In honor of the first Monday in May, aka the evil month when I annually come frighteningly close to losing my mind, I am revisiting one of my all time favorite blog posts from Jen Hatmaker. It my very well be my favorite post EVER. Of all time, ever. And I am right beside her as the worst May Mom of all time.
The calendar flips to May and it’s like all you know what breaks loose. The first two days of this month were comic in their chaos and I cannot wait to see what lies in store for the rest of the month (she said, sarcastically.) We all start running consistently late in the morning come this magical month, which leads to breakfast eaten in the car which led to (on you guessed it, May 1st) an explosion of a 12 oz bottle of drinkable yogurt all over the entire car and all three backseat riders and their backpacks and school projects. It helps to have the lid on before you “shake well”, people.
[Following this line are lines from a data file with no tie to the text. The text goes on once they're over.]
-- ==== Sys2Proof/Machine/Ops.lean ====
section
/-! DEFINITION. Taking a trap, returning from one, and ending work after one (R163, R164, R376 to R383). -/

namespace Sys2Proof.Machine

/-! ## Trap kinds (R377) -/

namespace Trap
def illegal : Nat := 1
def operand : Nat := 2
def privilege : Nat := 3
def access : Nat := 4
def matrix : Nat := 5
def queue : Nat := 6
def control : Nat := 7
def window : Nat := 8
def task : Nat := 9
def engine : Nat := 10
def flag : Nat := 11
def software : Nat := 12
def double : Nat := 13
end Trap

/-! ## Delivery (R380) and return (R381) -/

/-- The state code of a thread in XST (R407). -/
def laneState (tr : Train) (t : Nat) : BitVec 3 :=
  if tr.exited.getLsbD t then 4 else if tr.heldBar.getLsbD t then 2 else if tr.heldGbar.getLsbD t then 3
  else if tr.selected.getLsbD t then 0 else 1

/-- XG: g1 to g7 and the flag word (R407). -/
def xgOf (tr : Train) : BitVec 15 := BitVec.ofNat 15 (2 * bitsAt tr.g.toNat 1 7 + 256 * tr.flags.toNat)

/-- The lanes' saved predicates: live lanes take the present ones, exited lanes keep what they had. -/
def saveK (tr : Train) : Tab Mask :=
  (List.range 8).foldl (fun m n =>
    if n = 0 then m
    else Tab.write 0 m n ((rdK tr n &&& live tr) ||| (Tab.read 0 m n &&& tr.exited))) tr.xk

/-- The live lanes whose state code is `n`. -/
def lanesWith (tr : Train) (code : Nat → BitVec 3) (n : BitVec 3) : Mask := live tr &&& maskOf fun t => code t = n

/-- Deliver the head record (R380): every lane that has not exited saves its PC and state and goes to the handler; the
train becomes privileged; the latches are lost; a held lane stays counted as arrived. `free` numbers the free values of the lost
latches. -/
def deliver (tr : Train) (tvec : Dword) (pcf : Nat → Dword) (code : Nat → BitVec 3) (free : Nat) : Train :=
  let lanes := Mask.threads (live tr)
  { tr with
    xpc := lanes.foldl (fun m t => Tab.write 0 m t (BitVec.ofNat 64 (bitsAt (pcf t).toNat 0 48))) tr.xpc
    xstate := lanes.foldl (fun m t => Tab.write 0 m t (code t)) tr.xstate
    xk := saveK tr
    xg := xgOf tr
    flags := 0
    ppriv := tr.priv, priv := true, intrap := true
    pcs := pcTable tr.exited pcf
    pc := tvec, selected := live tr, heldBar := 0, heldGbar := 0
    xbar := lanesWith tr code 2, xgbar := lanesWith tr code 3
    block := none, atWait := none, deadline := none, replies := [], access := none
    latches := { b0 := .lost free, b1 := .lost (free + 1), b2 := .lost (free + 2), b3 := .lost (free + 3) }
    chain := { tr.chain with len := 0, reads := [], selfWrite := false } }

/-- The handler entry of a partition, bits [1:0] zero (R406). -/
def tvecOf (s : State) (p : Nat) : Dword := (partAt s p).tvec &&& ~~~(3 : Dword)

/-- Deliver the head record of a train from its present state. -/
def deliverHead (s : State) (k : Nat) : State :=
  match train? s k with
  | none => s
  | some tr =>
    let n := s.freeCount
    modTrain { s with freeCount := n + 4 } k fun tr0 =>
      deliver tr0 (tvecOf s tr.part) (pcOf tr0) (laneState tr0) n

/-- A record behind eight others is discarded and counted in the last one (R379). -/
def enqueueTrap (q : List TrapRec) (r : TrapRec) : List TrapRec :=
  if q.length < 8 then q ++ [r]
  else match q.reverse with
    | [] => q
    | l :: rest => (({ l with overrun := if l.overrun < 15 then l.overrun + 1 else 15 } : TrapRec) :: rest).reverse

/-- TAKING A TRAP, the one operation that every trap of the machine goes through (R378 to R380, R382); `waits` says that it is
asynchronous. The train's PC is already the resume PC. An exact trap while one is handled is a double fault. -/
def takeTrapAs (s : State) (k : Nat) (r : TrapRec) (waits : Bool) : State :=
  match train? s k with
  | none => s
  | some tr =>
    if waits then modTrain s k fun tr => { tr with tq := enqueueTrap tr.tq r }
    else if tr.intrap then endFaulted (setIrq s tr.part 2) k Trap.double r.kind r.pc
    else deliverHead (modTrain (unblock (withdrawAlloc s k) k) k fun tr => { tr with tq := enqueueTrap tr.tq r }) k

/-- A trap whose record tells whether it is asynchronous: every one but the queue-stall trap of R136. -/
def takeTrap (s : State) (k : Nat) (r : TrapRec) : State := takeTrapAs s k r r.async

/-- The logged causes (R164). -/
def loggedCause (r : TrapRec) : Bool := r.kind = Trap.access && 1 ≤ r.cause && r.cause ≤ 7

/-- Write the violation log for a trap that R164 marks as logged. -/
def logTrap (s : State) (k : Nat) (r : TrapRec) : State :=
  match train? s k with
  | none => s
  | some tr => if loggedCause r then logViolation s tr.part r.addr r.pc r.cause tr.core tr.asid tr.slot r.mask else s

/-- A trap of the instruction that the row-progress register describes ends what it records (R143). -/
def clearRows (tr : Train) (r : TrapRec) : Train :=
  if !r.async && tr.rowprog.valid && tr.rowprog.pc = r.pc then { tr with rowprog := {} } else tr

/-- A trap whose instruction has no effect: the resume PC is the head of the chain (R54, R164). A record without a mask
names the selected threads (R378). `waits` says that it is asynchronous. -/
def raiseAtAs (s : State) (k : Nat) (head : Dword) (r : TrapRec) (waits : Bool) : State :=
  match train? s k with
  | none => s
  | some tr =>
    let r := { r with rpc := head, mask := if r.mask = 0 then tr.selected else r.mask }
    takeTrapAs (logTrap (modTrain s k fun tr => clearRows (rewindTo tr head) r) k r) k r waits

/-- Such a trap whose record tells whether it is asynchronous. -/
def raiseAt (s : State) (k : Nat) (head : Dword) (r : TrapRec) : State := raiseAtAs s k head r r.async

/-- A trap after its instruction completed: the resume PC is the next instruction, where the train already stands
(R163, R268, R269). -/
def raiseAfter (s : State) (k : Nat) (r : TrapRec) : State :=
  match train? s k with
  | none => s
  | some tr =>
    let r := { r with rpc := tr.pc, mask := if r.mask = 0 then tr.selected else r.mask }
    takeTrap (logTrap s k r) k r

/-- A wait that was set aside is forgotten when the handler has moved every thread from it. -/
def keepAsides (tr : Train) : Train :=
  { tr with asides := tr.asides.filter fun a => (Mask.threads (live tr)).any fun t => pcOf tr t = a.pc }

/-- Threads have arrived at the barriers of their train's workgroup (R257 to R259); a train without a workgroup has none. -/
def arrive (s : State) (k : Nat) : State :=
  match (train? s k).bind (·.wg) with
  | some w => settleBarriers (touchBarriers s w) w
  | none => s

/-- The state codes of a train's lanes from which a further record is delivered after an `eret`: those restored, but for a lane that its
barrier has let go since, which is deferred. -/
def resumedState (tr : Train) (code : Nat → BitVec 3) (t : Nat) : BitVec 3 :=
  if tr.exited.getLsbD t then 4 else if tr.heldBar.getLsbD t then 2 else if tr.heldGbar.getLsbD t then 3
  else if code t = 2 ∨ code t = 3 then 1 else code t

/-- Deliver the head record of a train from the state that its lanes were restored to (R380, R381). -/
def deliverFrom (s : State) (k : Nat) (code : Nat → BitVec 3) : State :=
  let n := s.freeCount
  modTrain { s with freeCount := n + 4 } k fun tr => deliver tr (tvecOf s tr.part) (pcOf tr) (resumedState tr code) n

/-- RETURNING FROM A TRAP (R381): the head record leaves the queue, the lanes take their saved PCs, states and predicates,
and a further record is delivered at once from that state; otherwise a selection follows. A lane whose saved state the
handler made EXITED exits, and its activation, which ends by neither `wyield` nor `wend`, ends by termination (R285, log 16).
A lane whose saved state the handler made HELD arrives at that barrier by the return, which can complete it (R257, R258, log 28).
`eret` is terminal, so the instruction after it names no latch (R51, R52). -/
def returnTrap (s : State) (k : Nat) : State :=
  match train? s k with
  | none => s
  | some tr0 =>
    let lanes := Mask.threads (live tr0)
    let code := fun t => Tab.read 0 tr0.xstate t
    let pcf := fun t => if tr0.exited.getLsbD t then pcOf tr0 t else Tab.read 0 tr0.xpc t
    let ks := (List.range 8).foldl (fun m n =>
      if n = 0 then m
      else Tab.write 0 m n ((Tab.read 0 tr0.xk n &&& live tr0) ||| (Tab.read 0 m n &&& tr0.exited))) tr0.k
    let bar := lanesWith tr0 code 2
    let gbar := lanesWith tr0 code 3
    let exits := maskOf fun t => lanes.contains t && code t = 4
    let tr := { tr0 with
      tq := tr0.tq.drop 1, k := ks, g := BitVec.ofNat 8 (1 + 2 * bitsAt tr0.xg.toNat 1 7)
      flags := BitVec.ofNat 7 (bitsAt tr0.xg.toNat 8 7), priv := tr0.ppriv, intrap := false
      heldBar := bar, heldGbar := gbar, xbar := 0, xgbar := 0
      chain := { tr0.chain with started := true, terminal := true, len := 0, reads := [], selfWrite := false } }
    let s := loseLatches (putTrain s k (keepAsides (selectWith tr pcf))) k
    let s := if exits ≠ 0 then exitThreads (failLanes s k exits) k exits pcf
      else if (bar &&& ~~~tr0.xbar) ||| (gbar &&& ~~~tr0.xgbar) ≠ 0 then arrive s k else s
    match train? s k with
    | none => s
    | some _ => if (tr0.tq.drop 1).isEmpty then s else deliverFrom s k code

/-- Work ends by TEXIT (R383): value 1 ends the workgroup as faulted, value 2 terminates the launch. `pc` is the address of
the write. -/
def workExit (s : State) (k : Nat) (value : Nat) (pc : Dword) : State :=
  match train? s k with
  | none => s
  | some tr =>
    if value = 1 then
      match tr.intrap, tr.tq with
      | true, r :: _ => endFaulted s k r.kind r.cause r.pc
      | _, _ => endFaulted s k Trap.software 0 pc
    else if value = 2 then
      match tr.launch with
      | some l => terminateLaunch s l
      | none =>
        let l := tr.act.bind fun a => (Tab.get? s.lines a.line).bind (·.launch)
        let s := killTrain s k
        l.elim s (terminateLaunch s)
    else s

end Sys2Proof.Machine
end

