def spWord (g : Wg) (a : Nat) : Word := BitVec.ofNat 32 (ofBytes (Tab.readList 0 g.sp a 4))
def setSpWord (g : Wg) (a : Nat) (w : Word) : Wg := { g with sp := Tab.writeList 0 g.sp a (bytesOf w.toNat 4) }

/-- Pop one entry. -/
def pop1 (g : Wg) (q : Nat) : Word × Wg :=
  let d := qdesc g q
  (spWord g (entryOffset d 0),
   setQ g q { d with head := (d.head + 1) % d.cap, count := d.count - 1, reserved := d.reserved.map (· - 1) })

/-- Push one entry with its value. -/
def push1 (g : Wg) (q : Nat) (w : Word) : Wg :=
  let d := qdesc g q
  setQ (setSpWord g (entryOffset d d.count) w) q { d with count := d.count + 1 }

/-- Reserve one entry whose value is still to come: its place in the ring of the queue. -/
def reserve1 (g : Wg) (q : Nat) : PushSlot × Wg :=
  let d := qdesc g q
  ({ q := q, epoch := d.epoch, offset := entryOffset d d.count },
   setQ g q { d with count := d.count + 1, reserved := d.reserved ++ [d.count] })

/-- Write a reserved entry; the value of a discarded slot is dropped (R238). -/
def fill1 (g : Wg) (sl : PushSlot) (w : Word) : Wg :=
  let d := qdesc g sl.q
  if d.epoch ≠ sl.epoch then g
  else
    let pos := d.reserved.find? fun r => entryOffset d r = sl.offset
    match pos with
    | none => g
    | some r => setQ (setSpWord g sl.offset w) sl.q { d with reserved := d.reserved.filter (· ≠ r) }

/-- Pop the values of one field for the executing lanes, in ascending tid (R233). -/
def popField (x : Args) (wide : Bool) (q : Nat) : List Nat → Wg → List (Nat × Dword) × Wg
  | [], g => ([], g)
  | t :: ts, g =>
    if x.u || wide then
      let (lo, g) := pop1 g q
      let (hi, g) := pop1 g q
      let (r, g) := popField x wide q ts g
      ((t, joinWords lo hi) :: r, g)
    else
      let (lo, g) := pop1 g q
      let (r, g) := popField x wide q ts g
      ((t, lo.zeroExtend 64) :: r, g)

/-- Pop one field if it names a queue. -/
def popOpnd (x : Args) (o : Opnd) (wide : Bool) (lanes : List Nat) (g : Wg) : List (Nat × Dword) × Wg :=
  match o with
  | .q n => popField x wide n.toNat lanes g
  | _ => ([], g)

/-- Push the results of the lanes to a queue (R233, R234). -/
def pushVals (x : Args) (wide : Bool) (q : Nat) : List (Nat × Dword) → Wg → Wg
  | [], g => g
  | (_, d) :: r, g =>
    let g := push1 g q (lowWord d)
    pushVals x wide q r (if x.u || wide then push1 g q (highWord d) else g)

/-- Reserve the slots of the lanes' results. -/
def reserveVals (x : Args) (wide : Bool) (q : Nat) : List (Nat × Dword) → Wg → List PushSlot × Wg
  | [], g => ([], g)
  | _ :: r, g =>
    let (a, g) := reserve1 g q
    if x.u || wide then
      let (b, g) := reserve1 g q
      let (l, g) := reserveVals x wide q r g
      (a :: b :: l, g)
    else
      let (l, g) := reserveVals x wide q r g
      (a :: l, g)

/-- Write the values of reserved slots. -/
def fillVals (x : Args) (wide : Bool) : List (Nat × Dword) → List PushSlot → Wg → Wg
  | (_, d) :: r, a :: rest, g =>
    let g := fill1 g a (lowWord d)
    if x.u || wide then
      match rest with
      | b :: rest => fillVals x wide r rest (fill1 g b (highWord d))
      | [] => g
    else fillVals x wide r rest g
  | _, _, g => g

end Sys2Proof.Machine
end

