-- ==== Sys2Proof/Machine/MemClass.lean ====
section
/-! DEFINITION. The memory class (R165 to R186): global, scratchpad and tile accesses, tags, tiles, prefetch, fences, flushes. -/

namespace Sys2Proof.Machine

/-! ## Addresses (R173 to R175) -/

def extWord (x : Args) : Nat := x.ext.value
def extOffset (x : Args) : Int := signExt (bitsAt (extWord x) 0 32) 32
def extOrder (x : Args) : Nat := bitsAt (extWord x) 35 2
def extHint (x : Args) : Nat := bitsAt (extWord x) 37 2

/-- A signed 32-bit index or offset operand. -/
def idxOf (c : Ctx) (o : Opnd) (t : Nat) : Int := signExt (rdOpnd c o .b32 t).toNat 32

/-- Index times scale plus offset; `c` names the field C where the 64-bit form takes an offset from it. -/
def displacement (c : Ctx) (k : Nat) (offsetInC : Bool) (t : Nat) : Int :=
  idxOf c c.x.b t * (2 ^ k : Nat)
    + (if c.x.ext != .short then extOffset c.x else if offsetInC then idxOf c c.x.c t else 0)

/-- The effective address of a global access. -/
def globalAddr (c : Ctx) (k : Nat) (offsetInC : Bool) (t : Nat) : Dword :=
  BitVec.ofNat 64 (wrap ((rdOpnd c c.x.a .n64 t).toNat + displacement c k offsetInC t) 64)

/-- The effective address of a scratchpad access. -/
def spAddr (c : Ctx) (k : Nat) (offsetInC : Bool) (t : Nat) : Nat :=
  wrap ((rdOpnd c c.x.a .b32 t).toNat + displacement c k offsetInC t) 32

/-- An offset within a tile. -/
def tileOffset (c : Ctx) (k : Nat) (offsetInC : Bool) (t : Nat) : Nat := wrap (displacement c k offsetInC t) 32

/-! ## Global accesses: translation of every thread before any access (R159, R163) -/

/-- What the translation of all threads answers: a fault of the lowest thread that meets one, or where each access goes. -/
inductive Places where
  | fault (va : Dword) (pte : Nat)
  | ok (l : List (Nat × Dword × Xl))

def translateAll (s : State) (tr : Train) (acc : Access) (align : Nat) : List (Nat × Dword) → State × Places
  | [] => (s, .ok [])
  | (t, va) :: rest =>
    match access s tr acc va align with
    | (s, .fault pte) => (s, .fault va pte)
    | (s, x) =>
      match translateAll s tr acc align rest with
      | (s, .ok l) => (s, .ok ((t, va, homeXl s x) :: l))
      | r => r

/-- The accesses that go to memory of this module. -/
def localPlaces (l : List (Nat × Dword × Xl)) : List (Nat × Nat) :=
  l.filterMap fun e => match e.2.2 with | .mem pa => some (e.1, pa) | _ => none

/-- The accesses to other modules (R207). -/
def remotePlaces (l : List (Nat × Dword × Xl)) : List (Nat × Nat × Nat) :=
  l.filterMap fun e => match e.2.2 with | .remote m pa => some (e.1, m, pa) | _ => none

/-- The violations, with REMOTE for an access that the other module answered with an error (R163, R164). -/
def violations (replies : Tab RemoteReply) (l : List (Nat × Dword × Xl)) : List (Nat × Dword × Nat) :=
  l.filterMap fun e => match e.2.2 with
    | .bad cause => some (e.1, e.2.1, cause)
    | .remote _ _ => match Tab.get? replies e.1 with
      | some .error => some (e.1, e.2.1, causeRemote)
      | _ => none
    | _ => none

/-- The threads that meet a translation fault; 0 for the train of a U = 1 form. -/
def faultMask (s : State) (tr : Train) (u : Bool) (acc : Access) (n : Nat) (addrs : List (Nat × Dword)) : Mask :=
  if u then 0
  else maskOf fun t => addrs.any fun e => e.1 = t && (match (access s tr acc e.2 n).2 with | .fault _ => true | _ => false)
The fun start to that morning was quickly followed by a meltdown involving the blasted printer which is conveniently always on the outs or halfway out of ink. It seems to only do this in May. And sometimes December. Which, on May 2, meant that a certain young man headed off to take the SAT with a print out “ticket to test” that included a penciled in registration number and a distorted fun house picture that looked nothing like him or his license. He did not seem concerned. Whatever. I showed up to take my SAT with a #2 pencil in my hand and a Rosary in my back pocket, so what do I know.
I’m actually thinking I know less and less as the years go by. My brain is just all filled up or something. But I do know one thing – May comes like a freight train and I am bracing for the loony weeks ahead. Every day brings a new chaotic adventure. Or ten. Or twenty.
I am trying to be a bit more relaxed about it this time around. Might as well jump on the train and embrace the chaos in good company and limp across with a smile.